With the line containing "def LaneS.pass (counted" as the start and the line containing "captured := satInc" as the end, transcribe that span of the entries below exactly, including both.
┌─ Information supplied
-- ==== Sys2Proof/Machine/Track.lean ====
section
/-! DEFINITION. The Lane Tracker: belt steps, the eye, and the track events it owns (chapter 3). A
step whose event is not there (an edge that is no change of level, a track event that is not due)
changes nothing: DESIGN CHOICE, safe (log entry 1). -/

namespace Sys2Proof.Machine

/-- What a step answers. -/
abbrev Result := Host.Outcome State Fault Refusal

/-! ### The belt -/

/-- The forward mark after a forward step (R44): a position ahead of the mark moves it. -/
def markForward (belt : Pos) (mark : Option Pos) : Option Pos :=
  mark.map fun m => if beyond belt m then belt else m

/-- The belt of a lane moves by one step (R36); in a RUNNING or DRAINING lane a forward step moves
the forward mark (R44). -/
def LaneS.step (forward : Bool) (x : LaneS) : LaneS :=
  if forward then { x with belt := x.belt + 1, forwardMark := markForward (x.belt + 1) x.forwardMark }
  else { x with belt := x.belt - 1 }

/-- A lane has run back from its forward mark by more than reverse_limit (R44). -/
def LaneS.reversed (g : Geometry) (x : LaneS) : Bool :=
  match x.forwardMark with
  | none => false
  | some m => g.reverseLimit < (m - x.belt).toNat

/-- BELT_STEP (R36, R44). -/
def execBeltStep (l : Lane) (forward : Bool) (s : State) : Result :=
  let s1 := s.modLane l (LaneS.step forward)
  .next (if !forward && (s1.lane l).reversed (s.geometry l) then s1.jamCause l .reverse else s1)

/-! ### The eye -/

/-- A record at its capture (R41). -/
def captured (tag : Tag) (lead : Pos) : Piece :=
  { tag := tag, lead := lead, length := none, shingled := false, overlength := false, lateFound := false
    staleRef := false, multi := false, scan := .collecting, finding := none, gate := none, stream := none
    route := none, cancel := .nothing, strikeStart := none, pocket := none, disposition := none, value := 0
    overlengthTaken := false, sampleWaitDue := false, decisionTaken := false, pocketTaken := false }

/-- A leading edge may be captured: the lane is RUNNING, the list has room, and the edge lies ahead
of the newest record's lead (R51). -/
def LaneS.canCapture (x : LaneS) : Bool :=
  x.state == .running && decide (x.list.length < Config.listDepth)
    && (match x.list.getLast? with
        | none => true
        | some p => beyond x.belt p.lead)

/-- One more in UNTRACKED, and an uncaptured piece under the eye (R51, R52). -/
def LaneS.pass (counted : Bool) (x : LaneS) : LaneS :=
  { x with
    eye := .passing x.belt
    counters :=
      if counted then { x.counters with untracked := satInc Config.max32 x.counters.untracked } else x.counters }

/-- A capture (R41, R51). -/
def LaneS.capture (x : LaneS) : LaneS :=
  { x with
    eye := .covered x.belt
    list := x.list ++ [captured x.nextTag x.belt]
    nextTag := x.nextTag + 1
    counters := { x.counters with captured := satInc Config.max32 x.counters.captured } }

/-- A leading edge that finds the eye ARMED (R51). -/
def State.edgeArmed (s : State) (l : Lane) : State :=
  if (s.lane l).canCapture then (s.modLane l LaneS.capture).updateRate l else s.modLane l (LaneS.pass true)

/-- A record as a reopen leaves it, before its scan is abandoned (R52). -/
def Piece.reopened (p : Piece) : Piece := { p with length := none, shingled := true, sampleWaitDue := false }

/-- The first SHINGLED mark of a record is counted (R52, R155). -/
def State.countShingle (s : State) (l : Lane) (p : Piece) : State :=
  if p.shingled then s
  else
    (s.count l fun c => { c with shingled := satInc Config.max32 c.shingled }).countWindow l fun w =>
      { w with shingle := satInc Config.max16 w.shingle }

/-- The newest record is reopened by a leading edge in GAP_HOLD (R52). -/
def State.reopen (s : State) (l : Lane) (p : Piece) : State :=
  let s1 := s.modLane l fun x => { x with eye := .covered x.belt, list := modTagged p.tag Piece.reopened x.list }
  (s1.countShingle l p).abandonScan l p.tag

/-- A leading edge that finds the eye in GAP_HOLD (R52). -/
def State.edgeInGap (s : State) (l : Lane) (capturedBefore : Bool) : State :=
  if capturedBefore then
    match s.newest? l with
    | some p => if p.decisionTaken then s.modLane l (LaneS.pass true) else s.reopen l p
    | none => s.modLane l (LaneS.pass true)
  else s.modLane l (LaneS.pass false)

/-- LEADING_EDGE (R49 to R52). -/
def execLeadingEdge (l : Lane) (s : State) : Result :=
  if (s.lane l).eyeCovered then .next s
  else
    let s1 := s.modLane l fun x => { x with eyeCovered := true }
    .next
      (match (s.lane l).eye with
      | .armed => s1.edgeArmed l
      | .gapHold _ c => s1.edgeInGap l c
      | .idle | .covered _ | .passing _ => s1)

/-- A record takes its stored length; a length above max_len marks it OVERLENGTH (R53). -/
def Piece.measured (g : Geometry) (length : Nat) (p : Piece) : Piece :=
  let long := p.overlength || decide (g.maxLen < length)
  { p with length := some length, overlength := long, sampleWaitDue := !p.shingled && !long }

/-- The stored length of a span (R53): min_len for a shorter span of a record that is kept. -/
def storedLength (g : Geometry) (measured : Int) : Nat :=
  if measured < g.minLen then g.minLen else measured.toNat

/-- A trailing edge stores the newest record's length and starts a gap hold (R53); a record that
becomes OVERLENGTH has its scan abandoned (R55), another is tested for its samples (R69). -/
def State.storeLength (s : State) (l : Lane) (p : Piece) (length : Nat) : State :=
  let g := s.geometry l
  let s1 := s.modLane l fun x =>
    { x with
      eye := .gapHold (advance x.belt g.minGap) true
      list := modTagged p.tag (Piece.measured g length) x.list }
  let s2 := if !p.overlength && decide (g.maxLen < length) then s1.abandonScan l p.tag else s1
  match s2.piece? l p.tag with
  | some q => if sampleReady (s2.lane l) q then s2.askSlot l q.tag else s2
  | none => s2

/-- A trailing edge that finds the eye COVERED (R53). -/
def State.edgeCovered (s : State) (l : Lane) : State :=
  match s.newest? l with
  | none => s
  | some p =>
    let g := s.geometry l
    let d := signedDistance (s.lane l).belt p.lead
    if d < g.minLen && !p.shingled && !p.decisionTaken then
      (s.modLane l fun x => { x with eye := .armed }).retireOne l .glitch p
    else s.storeLength l p (storedLength g d)

/-- A trailing edge that finds the eye PASSING (R54). -/
def State.edgePassing (s : State) (l : Lane) (start : Pos) : State :=
  let g := s.geometry l
  s.modLane l fun x =>
    { x with
      eye := if signedDistance x.belt start < g.minLen then .armed else .gapHold (advance x.belt g.minGap) false }

/-- TRAILING_EDGE (R49, R50, R53, R54). -/
def execTrailingEdge (l : Lane) (s : State) : Result :=
  if (s.lane l).eyeCovered then
    let s1 := s.modLane l fun x => { x with eyeCovered := false }
    .next
      (match (s.lane l).eye with
      | .covered _ => s1.edgeCovered l
      | .passing st => s1.edgePassing l st
      | .idle | .armed | .gapHold _ _ => s1)
  else .next s

/-- The hold end of a GAP_HOLD is there to be taken (R50). -/
def LaneS.holdEndDue (x : LaneS) : Bool :=
  match x.eye with
  | .gapHold h _ => x.active && reached x.belt h
  | _ => false

/-- HOLD_END (R50). -/
def execHoldEnd (l : Lane) (s : State) : Result :=
  .next (if (s.lane l).holdEndDue then s.modLane l fun x => { x with eye := .armed } else s)

/-- The covered limit is reached (R56). -/
def LaneS.coveredLimitDue (g : Geometry) (x : LaneS) : Bool :=
  match x.eye.start? with
  | some st => x.active && reached x.belt (advance st (g.maxCovered + 1))
  | none => false

/-- COVERED_LIMIT (R56). -/
def execCoveredLimit (l : Lane) (s : State) : Result :=
  .next (if (s.lane l).coveredLimitDue (s.geometry l) then s.jamCause l .eyeBlocked else s)

/-! ### Track events of the tracker and of Scan Capture -/

/-- The eye is COVERED over this record: it is the newest record (R49). -/
def LaneS.coveredOver (x : LaneS) (p : Piece) : Bool :=
  match x.eye, x.list.getLast? with
  | .covered _, some q => q.tag == p.tag
  | _, _ => false

/-- The overlength point of a record is there to be taken (R43, R55). -/
def LaneS.overlengthDue (g : Geometry) (x : LaneS) (p : Piece) : Bool :=
  x.active && x.coveredOver p && !p.overlengthTaken && reached x.belt (advance p.lead (g.maxLen + 1))

/-- OVERLENGTH_POINT (R55). -/
def execOverlengthPoint (l : Lane) (tag : Tag) (s : State) : Result :=
  match s.piece? l tag with
  | none => .next s
  | some p =>
    .next
      (if (s.lane l).overlengthDue (s.geometry l) p then
        (s.modPiece l tag fun p => { p with overlength := true, overlengthTaken := true }).abandonScan l tag
      else s)

/-- The sample-wait expiry of a record is there to be taken (R43). -/
def LaneS.sampleWaitReached (g : Geometry) (x : LaneS) (p : Piece) : Bool :=
  match p.length with
  | some n => x.active && p.sampleWaitDue && reached x.belt (advance (trailing p n) g.sampleWait)
  | none => false

/-- SAMPLE_WAIT_EXPIRY: a record still COLLECTING becomes ready (R69). -/
def execSampleWaitExpiry (l : Lane) (tag : Tag) (s : State) : Result :=
  match s.piece? l tag with
  | none => .next s
  | some p =>
    .next
      (if (s.lane l).sampleWaitReached (s.geometry l) p then
        let s1 := s.modPiece l tag fun p => { p with sampleWaitDue := false }
        if p.scan = .collecting then s1.askSlot l tag else s1
      else s)

/-- The retirement of a record is there to be taken: its length is present, its decision and pocket
points have been taken, and lead + length + d_stack is reached (R43). -/
def LaneS.retirementDue (g : Geometry) (x : LaneS) (p : Piece) : Bool :=
  match p.length with
  | some n =>
    x.active && p.decisionTaken && p.pocketTaken && reached x.belt (advance (trailing p n) g.dStack)
  | none => false

/-- RETIREMENT (R60). -/
def execRetirement (l : Lane) (tag : Tag) (s : State) : Result :=
  match s.piece? l tag with
  | none => .next s
  | some p => .next (if (s.lane l).retirementDue (s.geometry l) p then s.retireOne l .ordinary p else s)

end Sys2Proof.Machine
end

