-- ==== Sys2Proof/Machine/LinkCommands.lean ====
section
/-! DEFINITION. The Link Port's commands: LINK_ADDRESS and LINK_COUNTERS_CLEAR (R15, R16). -/

namespace Sys2Proof.Machine

/-- A station byte is 0 to 254 (R1, R15). -/
def stationByte (b : Byte) : Option Byte := if b = 0xFF#8 then none else some b

/-- The arguments of LINK_ADDRESS (R15, 12.2). -/
def addressArgs : List Byte → Args (Station × CompareMode)
  | [l, p, m] => inRange do return (⟨← stationByte l, ← stationByte p⟩, ← modeOf m)
  | _ => .wrongLength

/-- LINK_ADDRESS: the station address and compare mode are replaced, and the response already carries
the new address (R15). -/
def execLinkAddress (s : State) : Result :=
  .next
    (s.completion 0x01 addressArgs fun s c a =>
      { s with link := { s.link with station := a.1, mode := a.2 } }.done c)

/-- A selection of bits in one byte, of which the low `n` are used (R174, R175). -/
def selection (n : Nat) (bs : List Byte) : Option Nat := if beNat bs < 2 ^ n then some (beNat bs) else none

/-- The four link counters in the order of R14, two bytes each (12.2). -/
def LinkCounters.bytes (k : LinkCounters) : List Byte :=
  beBytes 2 k.checkErrors ++ beBytes 2 k.formatErrors ++ beBytes 2 k.kindUnknown ++ beBytes 2 k.passDrops

/-- The chosen counters become 0 (R16). -/
def LinkCounters.cleared (sel : Nat) (k : LinkCounters) : LinkCounters :=
  { checkErrors := if sel.testBit 0 then 0 else k.checkErrors
    formatErrors := if sel.testBit 1 then 0 else k.formatErrors
    kindUnknown := if sel.testBit 2 then 0 else k.kindUnknown
    passDrops := if sel.testBit 3 then 0 else k.passDrops }

/-- The argument of LINK_COUNTERS_CLEAR (R16, 12.2). -/
def countersArg : List Byte → Args Nat
  | [b] => inRange (selection 4 [b])
  | _ => .wrongLength

/-- LINK_COUNTERS_CLEAR: the values as they stood are answered and the chosen counters become 0
(R16). -/
def execLinkCountersClear (s : State) : Result :=
  .next
    (s.completion 0x02 countersArg fun s c sel =>
      { s with link := { s.link with counters := s.link.counters.cleared sel } }.complete c .done s.link.counters.bytes)

end Sys2Proof.Machine
end

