/-- R49 to R52: a leading edge in IDLE has no effect but on the level of the input; one that finds the eye
ARMED is captured by a RUNNING lane with room and a lead ahead of the newest, as a fresh record with the
next tag; any other counts UNTRACKED and passes. In GAP_HOLD, after an uncaptured piece it passes
uncounted; after a captured piece that has been decided it passes and counts UNTRACKED; otherwise the
newest record is reopened, SHINGLED and counted once, and its scan abandoned. That an edge at an input
which already has that level changes nothing is the model's choice (log entry 1). -/
def Obligations.LeadingEdgeCapturesReopensOrPasses : Prop :=
  (∀ (s : State) (l : Lane),
    let x := s.lane l
    let ahead := ∀ p, x.list.getLast? = some p → beyond x.belt p.lead = true
    (x.eyeCovered = true → exec (.leadingEdge l) s = .next s)
      ∧ (x.eyeCovered = false → x.eye = .idle →
        exec (.leadingEdge l) s = .next (s.modLane l fun x => { x with eyeCovered := true }))
      ∧ (x.eyeCovered = false → x.eye = .armed → x.state = .draining ∨ 24 ≤ x.list.length ∨ ¬ahead →
        exec (.leadingEdge l) s
          = .next
            (s.modLane l fun x =>
              { x with
                eyeCovered := true, eye := .passing x.belt
                counters := { x.counters with untracked := min (x.counters.untracked + 1) 4294967295 } }))
      ∧ (x.eyeCovered = false → x.eye = .armed → x.state = .running → x.list.length < 24 → ahead → s.Room l 0 1 →
        let u :=
          s.modLane l fun x =>
            { x with
              eyeCovered := true, eye := .covered x.belt, nextTag := x.nextTag + 1
              counters := { x.counters with captured := min (x.counters.captured + 1) 4294967295 }
              list :=
                x.list
                  ++ [{ tag := x.nextTag, lead := x.belt, length := none, shingled := false, overlength := false
                        lateFound := false, staleRef := false, multi := false, scan := .collecting, finding := none
                        gate := none, stream := none, route := none, cancel := .nothing, strikeStart := none
                        pocket := none, disposition := none, value := 0, overlengthTaken := false
                        sampleWaitDue := false, decisionTaken := false, pocketTaken := false }] }
        Gives (.leadingEdge l) s (u.modLane l LaneS.rated) [] (actsFor l (u.feedActs l))))
    ∧ (∀ (s : State) (l : Lane) (h : Pos) (captured : Bool), (s.lane l).eyeCovered = false → (s.lane l).eye = .gapHold h captured →
    (captured = false →
        exec (.leadingEdge l) s = .next (s.modLane l fun x => { x with eyeCovered := true, eye := .passing x.belt }))
      ∧ ∀ p, captured = true → s.newest? l = some p →
        (p.decisionTaken = true →
            exec (.leadingEdge l) s
              = .next
                (s.modLane l fun x =>
                  { x with
                    eyeCovered := true, eye := .passing x.belt
                    counters := { x.counters with untracked := min (x.counters.untracked + 1) 4294967295 } }))
          ∧ (p.decisionTaken = false →
            exec (.leadingEdge l) s
              = .next
                ((s.modLane l fun x =>
                    { x with
                      eyeCovered := true, eye := .covered x.belt
                      list :=
                        x.list.map fun q =>
                          if q.tag = p.tag then { q with length := none, shingled := true, sampleWaitDue := false } else q
                      counters :=
                        if p.shingled then x.counters
                        else { x.counters with shingled := min (x.counters.shingled + 1) 4294967295 }
                      window :=
                        if p.shingled then x.window
                        else x.window.map fun w => { w with shingle := min (w.shingle + 1) 65535 } }).abandonScan
                  l p.tag)))
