/-- A frame that becomes queued touches the outbound side only (R23). -/
@[simp] theorem State.queueReport_keeps (s : State) (f : OutFrame) :
    (s.queueReport f).link.station = s.link.station
      ∧ (s.queueReport f).link.mode = s.link.mode
      ∧ (s.queueReport f).link.controller = s.link.controller
      ∧ (s.queueReport f).link.counters = s.link.counters
      ∧ (s.queueReport f).reports.reserved = s.reports.reserved
      ∧ (s.queueReport f).reports.batch = s.reports.batch
      ∧ (s.queueReport f).reports.batchLevel = s.reports.batchLevel
      ∧ (s.queueReport f).reports.mask = s.reports.mask
      ∧ (s.queueReport f).reports.nextSerial = s.reports.nextSerial
      ∧ (s.queueReport f).reports.noticeLost = s.reports.noticeLost
      ∧ (s.queueReport f).reports.latches = s.reports.latches
      ∧ (s.queueReport f).interp = s.interp
      ∧ (s.queueReport f).lanes = s.lanes
      ∧ (s.queueReport f).scan = s.scan
      ∧ (s.queueReport f).scorer = s.scorer
      ∧ (s.queueReport f).categories = s.categories
      ∧ (s.queueReport f).store = s.store
      ∧ (s.queueReport f).date = s.date
      ∧ (s.queueReport f).resetActive = s.resetActive
      ∧ (s.queueReport f).freeCount = s.freeCount
      ∧ (s.queueReport f).pending = s.pending := by
  simp [State.queueReport]

/-- A response touches the outbound side and its reservation only (R21). -/
@[simp] theorem State.respond_keeps (s : State) (c : Cmd) (rc : ResponseCode) (d : List Byte) :
    (s.respond c rc d).link.station = s.link.station
      ∧ (s.respond c rc d).link.mode = s.link.mode
      ∧ (s.respond c rc d).link.controller = s.link.controller
      ∧ (s.respond c rc d).link.counters = s.link.counters
      ∧ (s.respond c rc d).reports.batch = s.reports.batch
      ∧ (s.respond c rc d).reports.batchLevel = s.reports.batchLevel
      ∧ (s.respond c rc d).reports.mask = s.reports.mask
      ∧ (s.respond c rc d).reports.nextSerial = s.reports.nextSerial
      ∧ (s.respond c rc d).reports.noticeLost = s.reports.noticeLost
      ∧ (s.respond c rc d).reports.latches = s.reports.latches
      ∧ (s.respond c rc d).interp = s.interp
      ∧ (s.respond c rc d).lanes = s.lanes
      ∧ (s.respond c rc d).scan = s.scan
      ∧ (s.respond c rc d).scorer = s.scorer
      ∧ (s.respond c rc d).categories = s.categories
      ∧ (s.respond c rc d).store = s.store
      ∧ (s.respond c rc d).date = s.date
      ∧ (s.respond c rc d).resetActive = s.resetActive
      ∧ (s.respond c rc d).freeCount = s.freeCount
      ∧ (s.respond c rc d).pending = s.pending := by
  simp [State.respond]

@[simp] theorem State.respond_reserved (s : State) (c : Cmd) (rc : ResponseCode) (d : List Byte) :
    (s.respond c rc d).reports.reserved = s.reports.reserved - 1 := by simp [State.respond]

/-- A completion touches the outbound side, its reservation and the interpreter only (R19, R21). -/
@[simp] theorem State.complete_keeps (s : State) (c : Cmd) (rc : ResponseCode) (d : List Byte) :
    (s.complete c rc d).link.station = s.link.station
      ∧ (s.complete c rc d).link.mode = s.link.mode
      ∧ (s.complete c rc d).link.controller = s.link.controller
      ∧ (s.complete c rc d).link.counters = s.link.counters
      ∧ (s.complete c rc d).reports.batch = s.reports.batch
      ∧ (s.complete c rc d).reports.batchLevel = s.reports.batchLevel
      ∧ (s.complete c rc d).reports.mask = s.reports.mask
      ∧ (s.complete c rc d).reports.nextSerial = s.reports.nextSerial
      ∧ (s.complete c rc d).reports.noticeLost = s.reports.noticeLost
      ∧ (s.complete c rc d).reports.latches = s.reports.latches
      ∧ (s.complete c rc d).lanes = s.lanes
      ∧ (s.complete c rc d).scan = s.scan
      ∧ (s.complete c rc d).scorer = s.scorer
      ∧ (s.complete c rc d).categories = s.categories
      ∧ (s.complete c rc d).store = s.store
      ∧ (s.complete c rc d).date = s.date
      ∧ (s.complete c rc d).resetActive = s.resetActive
      ∧ (s.complete c rc d).freeCount = s.freeCount
      ∧ (s.complete c rc d).pending = s.pending
      ∧ (s.complete c rc d).interp.queue = s.interp.queue := by
  simp [State.complete]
└─
*Completed task*:
def LaneS.pass (counted : Bool) (x : LaneS) : LaneS :=
  { x with
    eye := .passing x.belt
    counters :=
      if counted then { x.counters with untracked := satInc Config.max32 x.counters.untracked } else x.counters }

/-- A capture (R41, R51). -/
def LaneS.capture (x : LaneS) : LaneS :=
  { x with
    eye := .covered x.belt
    list := x.list ++ [captured x.nextTag x.belt]
    nextTag := x.nextTag + 1
    counters := { x.counters with captured := satInc Config.max32 x.counters.captured } }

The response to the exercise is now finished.